There are even more interesting biomarkers. These are starting and are lot of ways with the same cutoff for the biomarkers at time of diagnosis early on. With a risk biomarker, where you look before the GVHD occurs, and you find the cutoff for these, ST2 is probably one of the best markers in this field…that can tell you if you will develop actual GVHD. There has been a lot of progress in GVHD. The Joseph Pidala Blood paper that was published recently on BMT CTN 1501 showed that if you look at standard risk and usable for clinical characteristics and biomarkers, you could randomize for a corticosteroid-free treatment and achieve the same outcome. That has been a pretty neat study. Biomarkers have helped in this way. The next frontier is risk biomarkers. Can we use the biomarker to say that you will develop actual GVHD?
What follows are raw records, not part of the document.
-- ==== Sys2Proof/Laws/Tbl.lean ====
section
/-!
SUPPORT. The laws of sparse tables: what a table reads as after a write, and that the canonical form is kept.
-/
namespace Sys2Proof

variable {α : Type}

@[simp] theorem Tbl.look_nil [Inhabited α] (k : Nat) : Tbl.look ([] : Tbl α) k = default := rfl

theorem Tbl.look_ins_same [Inhabited α] (m : Tbl α) (k : Nat) (v : α) : (m.ins k v).look k = v := by
  induction m with
  | nil => simp [Tbl.ins, Tbl.look]
  | cons p t ih =>
    obtain ⟨j, w⟩ := p
    simp only [Tbl.ins]
    split
    · simp [Tbl.look]
    · split
      · simp [Tbl.look]
      · simp [Tbl.look, ih, *]

theorem Tbl.look_ins_other [Inhabited α] (m : Tbl α) (k n : Nat) (v : α) (h : n ≠ k) : (m.ins k v).look n = m.look n := by
  induction m with
  | nil => simp [Tbl.ins, Tbl.look, h.symm]
  | cons p t ih =>
    obtain ⟨j, w⟩ := p
    simp only [Tbl.ins]
    split
    · simp [Tbl.look, h.symm]
    · split
      · rename_i e; subst e; simp [Tbl.look, h.symm]
      · simp [Tbl.look, ih]

theorem Tbl.look_filter_same [Inhabited α] (m : Tbl α) (f : Nat × α → Bool) (k : Nat) (h : ∀ v, f (k, v) = false) :
    Tbl.look (m.filter f) k = default := by
  induction m with
  | nil => rfl
  | cons p t ih =>
    obtain ⟨j, w⟩ := p
    by_cases e : j = k
    · subst e; simp [List.filter, h, ih]
    · by_cases g : f (j, w) = true
      · simp [List.filter, g, Tbl.look, e, ih]
      · simp only [List.filter, Bool.not_eq_true] at g ⊢; simp [g, ih]

theorem Tbl.look_filter_other [Inhabited α] (m : Tbl α) (f : Nat × α → Bool) (k : Nat) (h : ∀ v, f (k, v) = true) :
    Tbl.look (m.filter f) k = m.look k := by
  induction m with
  | nil => rfl
  | cons p t ih =>
    obtain ⟨j, w⟩ := p
    by_cases e : j = k
    · subst e; simp [List.filter, h, Tbl.look]
    · by_cases g : f (j, w) = true
      · simp [List.filter, g, Tbl.look, e, ih]
      · simp only [List.filter, Bool.not_eq_true] at g ⊢; simp [g, ih, Tbl.look, e]

@[simp] theorem Tbl.look_put_same [Inhabited α] [DecidableEq α] (m : Tbl α) (k : Nat) (v : α) : (m.put k v).look k = v := by
  unfold Tbl.put
  split
  · rename_i e; rw [e]; exact Tbl.look_filter_same _ _ _ (by simp)
  · exact Tbl.look_ins_same _ _ _

theorem Tbl.look_put_other [Inhabited α] [DecidableEq α] (m : Tbl α) (k n : Nat) (v : α) (h : n ≠ k) :
    (m.put k v).look n = m.look n := by
  unfold Tbl.put
  split
  · exact Tbl.look_filter_other _ _ _ (by simp [h])
  · exact Tbl.look_ins_other _ _ _ _ h

/-- Every read of a table after a write. -/
theorem Tbl.look_put [Inhabited α] [DecidableEq α] (m : Tbl α) (k n : Nat) (v : α) :
    (m.put k v).look n = if n = k then v else m.look n := by
  split
  · rename_i e; rw [e]; exact Tbl.look_put_same _ _ _
  · exact Tbl.look_put_other _ _ _ _ ‹_›

theorem Tbl.look_upd [Inhabited α] [DecidableEq α] (m : Tbl α) (k n : Nat) (f : α → α) :
    (m.upd k f).look n = if n = k then f (m.look k) else m.look n := Tbl.look_put _ _ _ _

@[simp] theorem Tbl.look_upd_same [Inhabited α] [DecidableEq α] (m : Tbl α) (k : Nat) (f : α → α) :
    (m.upd k f).look k = f (m.look k) := by simp [Tbl.look_upd]

theorem Tbl.look_upd_other [Inhabited α] [DecidableEq α] (m : Tbl α) (k n : Nat) (f : α → α) (h : n ≠ k) :
    (m.upd k f).look n = m.look n := by simp [Tbl.look_upd, h]

/-! ### The canonical form -/

theorem Tbl.wf_cons [Inhabited α] [DecidableEq α] (k : Nat) (v : α) (t : Tbl α) :
    Tbl.wf ((k, v) :: t) = true ↔ v ≠ default ∧ (∀ p ∈ t, k < p.1) ∧ Tbl.wf t = true := by
  simp [Tbl.wf, and_assoc]

theorem Tbl.mem_ins (m : Tbl α) (k : Nat) (v : α) (p : Nat × α) (h : p ∈ m.ins k v) : p = (k, v) ∨ p ∈ m := by
  induction m with
  | nil => simpa [Tbl.ins] using h
  | cons q t ih =>
    obtain ⟨j, w⟩ := q
    simp only [Tbl.ins] at h
    split at h
    · simpa using h
    · split at h
      · rcases List.mem_cons.mp h with h | h
        · exact .inl h
        · exact .inr (List.mem_cons_of_mem _ h)
      · rcases List.mem_cons.mp h with h | h
        · exact .inr (by simp [h])
        · rcases ih h with h | h
          · exact .inl h
          · exact .inr (List.mem_cons_of_mem _ h)

theorem Tbl.wf_ins [Inhabited α] [DecidableEq α] (m : Tbl α) (k : Nat) (v : α) (h : m.wf = true) (hv : v ≠ default) :
    (m.ins k v).wf = true := by
  induction m with
  | nil => simp [Tbl.ins, Tbl.wf, hv]
  | cons q t ih =>
    obtain ⟨j, w⟩ := q
    obtain ⟨h1, h2, h3⟩ := (Tbl.wf_cons _ _ _).mp h
    simp only [Tbl.ins]
    split
    · rename_i lt
      refine (Tbl.wf_cons _ _ _).mpr ⟨hv, ?_, h⟩
      intro p hp
      rcases List.mem_cons.mp hp with hp | hp
      · rw [hp]; exact lt
      · exact Nat.lt_trans lt (h2 p hp)
    · split
      · rename_i e
        exact (Tbl.wf_cons _ _ _).mpr ⟨hv, by rw [← e]; exact h2, h3⟩
      · refine (Tbl.wf_cons _ _ _).mpr ⟨h1, ?_, ih h3⟩
        intro p hp
        rcases Tbl.mem_ins _ _ _ _ hp with hp | hp
        · rw [hp]; show j < k; omega
        · exact h2 p hp

theorem Tbl.wf_filter [Inhabited α] [DecidableEq α] (m : Tbl α) (f : Nat × α → Bool) (h : m.wf = true) :
    Tbl.wf (m.filter f) = true := by
  induction m with
  | nil => rfl
  | cons q t ih =>
    obtain ⟨h1, h2, h3⟩ := (Tbl.wf_cons _ _ _).mp h
    by_cases g : f q = true
    · rw [List.filter_cons_of_pos g]
      exact (Tbl.wf_cons _ _ _).mpr ⟨h1, fun p hp => h2 p (List.mem_filter.mp hp).1, ih h3⟩
    · rw [List.filter_cons_of_neg g]
      exact ih h3

/-- A write keeps the canonical form. -/
theorem Tbl.wf_put [Inhabited α] [DecidableEq α] (m : Tbl α) (k : Nat) (v : α) (h : m.wf = true) : (m.put k v).wf = true := by
  unfold Tbl.put
  split
  · exact Tbl.wf_filter _ _ h
  · exact Tbl.wf_ins _ _ _ h ‹_›

theorem Tbl.wf_upd [Inhabited α] [DecidableEq α] (m : Tbl α) (k : Nat) (f : α → α) (h : m.wf = true) :
    (m.upd k f).wf = true := Tbl.wf_put _ _ _ h

theorem Tbl.wf_clearRange [Inhabited α] [DecidableEq α] (m : Tbl α) (lo hi : Nat) (h : m.wf = true) :
    (m.clearRange lo hi).wf = true := Tbl.wf_filter _ _ h

/-- In canonical form an entry is what its key reads as. -/
theorem Tbl.look_of_mem [Inhabited α] [DecidableEq α] (m : Tbl α) (h : m.wf = true) (p : Nat × α) (hp : p ∈ m) :
    m.look p.1 = p.2 := by
  induction m with
  | nil => simp at hp
  | cons q t ih =>
    obtain ⟨j, w⟩ := q
    obtain ⟨_, h2, h3⟩ := (Tbl.wf_cons _ _ _).mp h
    rcases List.mem_cons.mp hp with hp | hp
    · simp [hp, Tbl.look]
    · have := h2 p hp
      simp [Tbl.look, show j ≠ p.1 by omega, ih h3 hp]

/-- Tables in canonical form that read alike are equal. -/
theorem Tbl.ext_of_look [Inhabited α] [DecidableEq α] (a b : Tbl α) (ha : a.wf = true) (hb : b.wf = true)
    (h : ∀ k, a.look k = b.look k) : a = b := by
  have none_below : ∀ (t : Tbl α) (j : Nat), (∀ p ∈ t, j < p.1) → t.look j = default := by
    intro t j
    induction t with
    | nil => simp
    | cons q t ih =>
      intro g
      have := g q (by simp)
      simp [Tbl.look, show q.1 ≠ j by omega, ih (fun p hp => g p (List.mem_cons_of_mem _ hp))]
  induction a generalizing b with
  | nil =>
    cases b with
    | nil => rfl
    | cons q t =>
      have := h q.1
      rw [Tbl.look_of_mem _ hb q (by simp)] at this
      exact absurd this.symm ((Tbl.wf_cons _ _ _).mp hb).1
  | cons p s ih =>
    obtain ⟨a1, a2, a3⟩ := (Tbl.wf_cons _ _ _).mp ha
    cases b with
    | nil =>
      have := h p.1
      rw [Tbl.look_of_mem _ ha p (by simp)] at this
      exact absurd this a1
    | cons q t =>
      obtain ⟨b1, b2, b3⟩ := (Tbl.wf_cons _ _ _).mp hb
      obtain ⟨i, v⟩ := p
      obtain ⟨j, w⟩ := q
      have hi := h i
      have hj := h j
      rcases Nat.lt_trichotomy i j with c | c | c
      · rw [Tbl.look_of_mem _ ha (i, v) (by simp), Tbl.look, if_neg (by omega),
          none_below t i (fun p hp => Nat.lt_trans c (b2 p hp))] at hi
        exact absurd hi a1
      · subst c
        have e : v = w := by simpa [Tbl.look] using hi
        subst e
        congr 1
        refine ih t a3 b3 fun k => ?_
        have := h k
        simp only [Tbl.look] at this
        split at this
        · rename_i e; subst e; rw [none_below s i a2, none_below t i b2]
        · exact this
      · have := Tbl.look_of_mem _ hb (j, w) (by simp)
        rw [this, Tbl.look, if_neg (by omega), none_below s j (fun p hp => Nat.lt_trans c (a2 p hp))] at hj
        exact absurd hj.symm b1

end Sys2Proof
end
Chronic GVHD isn’t as well developed. We don’t have biomarkers as strong. One of the limitations has been the availability of samples at the right time. Most of the patients don’t have a sample at the time of diagnosis. There are some initiated from Stephanie Lee U54 consortium. NIH also has a longitudinal study, but they’re mostly rare. And even if you look at the sample biobank did by BMT CTN [Blood and Marrow Transplant Clinical Trials Network], they stopped with sampling at day 90. At diagnosis, we don’t have a lot of samples. We have some day 100 or day 90 samples, but it’s more difficult to find a risk biomarker than a diagnosis biomarker and then see if it’s eventually interesting as a risk biomarker. That being said, we’ve looked. It’s not published. We’ve looked at 1000 samples at day 90 and we think we have some interesting markers. We’ll submit soon.

Yi-Bin Chen, MD: We all look forward to being able to learn how to use these biomarkers, the ones in acute, which are already available commercially, and the ones in chronic, which we can hopefully develop.